# Strat weight with 4+ lb body?



## ampaholic (Sep 19, 2006)

Howdy,
I had a great experience a few years ago building a Tele and have decided to tackle a hardtail Strat project. I don't yet have the body or neck but in doing some research most bodies seem to be in the 4.1 to 4.5 pound range. I've seen a few super light weight but they are not from my the suppliers that I prefer.
My plan is to put a maple neck on and what I am trying to figure out is with a body of say 4.2 pounds, what will the total weight of the guitar be when completed? I suppose I'd save some weight on the hardtail bridge but may be balanced out with the extra weight from lack of trem rout on the body.
Is there any rule of thumb as to what the neck, pickups and hardware weigh?
Thanks!
PS: Swamp ash is the preferred wood.


----------



## al3d (Oct 3, 2007)

hard to tell. a 4 pound swamp ash body would be kinda heavy. average swamp ash body might be close to 3 to 3.5 pounds. total weight for a hardtail would be between 6.5 and 7.5 pouds i'de say. Who is your supplier?


----------



## ampaholic (Sep 19, 2006)

al3d said:


> Who is your supplier?


Well, I had great luck on my Tele with USA Custom Guitars. I also like what I hear about Musikraft. Any recommendations?


----------



## al3d (Oct 3, 2007)

ampaholic said:


> Well, I had great luck on my Tele with USA Custom Guitars. I also like what I hear about Musikraft. Any recommendations?

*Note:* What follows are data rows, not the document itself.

-- ==== Sys2Proof/Machine/Engine.lean ====
section
/-! DEFINITION. The Traversal Engines as units: holders, pools, submissions, caravans, rings, callbacks and their rows (08_traversal.md, 09_probes.md). -/
namespace Sys2Proof.Machine

/-- Engine `e`. -/
def Sled.eng (d : Sled) (e : Nat) : Engine := mget d.engines e
/-- Change an engine. -/
def Sled.onEng (d : Sled) (e : Nat) (f : Engine → Engine) : Sled := { d with engines := mmod d.engines e f }
/-- A pool slot. -/
def Sled.slot (d : Sled) (e k : Nat) : PoolSlot := mget (d.eng e).slots k
/-- Replace a pool slot. -/
def Sled.setSlot (d : Sled) (e k : Nat) (v : PoolSlot) : Sled := d.onEng e fun g => { g with slots := mset g.slots k v }
/-- The slots in use: (number, slot). -/
def Engine.used (g : Engine) : List (Nat × PoolSlot) := g.slots.filter fun p => decide (p.2.job ≠ .none)
/-- The tenant the engine works for. -/
def Engine.tenant (g : Engine) : TenantId := g.holder.getD 0
/-- The engines a tenant holds, lowest first (R257). -/
def Sled.held (d : Sled) (t : TenantId) : List Nat :=
  (List.range 16).filter fun e => decide ((d.eng e).holder = some t) && !(d.eng e).draining

/-- The slot's job is a ray of a hit queue. -/
def PoolSlot.isRay (s : PoolSlot) : Bool := match s.job with | .ray _ => true | _ => false
def PoolSlot.isProbe (s : PoolSlot) : Bool := match s.job with | .probe _ => true | _ => false
/-- Rays of a hit queue, or probes of a result queue, in the pool (INFLIGHT). -/
def Sled.inflight (d : Sled) (e q : Nat) (probe : Bool) : Nat :=
  (d.eng e).used.countP fun p => decide (p.2.queue = q) && (if probe then p.2.isProbe else p.2.isRay)

/-- A job of a queue waits for ring room (R274): an ended one for its own ring, a suspended ray for the callback ring. -/
def Sled.ringWaits (d : Sled) (e q : Nat) (probe cb : Bool) : Bool :=
  (d.eng e).used.any fun p => decide (p.2.queue = q) && p.2.waits && match p.2.job with
    | .ray r => !probe && (r.susp.isSome == cb)
    | .probe _ => probe
    | .none => false

/-- The registers of a ring, so that hit queues and result queues share one set of operations (R306). -/
structure RingRegs where
  base : Reg
  hdr : Reg
  ctl : Reg
  status : Reg
  handle : Reg
  thresh : Reg
  kind : Nat
  probe : Bool
deriving DecidableEq, Repr

def hitRing : RingRegs := ⟨.teHqBase, .teHqHdr, .teHqCtl, .teHqStatus, .teHqHandle, .teHqThresh, 2, false⟩
def resRing : RingRegs := ⟨.prbRqBase, .prbRqHdr, .prbRqCtl, .prbRqStatus, .prbRqHandle, .prbRqThresh, 4, true⟩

send me a PM..i can help you out to get better deals..


----------



## copperhead (May 24, 2006)

if i recall i think my swamp ash hardtail strat i built last summer the body was 4.1 lbs unfinished .the completed guitar was a good comfortable weight .just a little heavier than my alder body US fender strat


----------



## ampaholic (Sep 19, 2006)

copperhead said:


> if i recall i think my swamp ash hardtail strat i built last summer the body was 4.1 lbs unfinished


Happy with the guitar? Where did you get the body?


----------



## copperhead (May 24, 2006)

i love the snappy sound .one thing is i find a ebony board a little bright
http://www.guitarscanada.com/guitar...5-new-hardtail-fender-stratocaster-build.html

shes lovely i was planning on swapping the tuners & bridge with gotoh hardware but its been a tough year but its comming real soon
haha it say it in the post she was around 4 &1/4 lbs


----------



## ampaholic (Sep 19, 2006)

Wow! Looks great! I'm leaning towards a maple neck, which could be on the bright side too, but I'm after that snap in the wound strings.


----------



## copperhead (May 24, 2006)

i like maple for a fretboard on a maple neck,to me its a different kind of bright ,a little more pleasing sound than ebony . but nothing that a little roll of the tone knob cant fix


----------



## Leif H (Dec 16, 2009)

My tele body is 4.2lbs, I ended up at 7 lbs 1 oz
I did an esquire for my daughter out of African Mahogany, it ended up coming in at 6 lbs 9oz

A strat should come in at around the same, the rout's are bigger and the added pu's make that up.


----------



## ampaholic (Sep 19, 2006)

Exactly what I wanted to know, thanks! Anything under 8 lbs is ok with me, assuming I've got a nice, lively, resonant guitar of course.


----------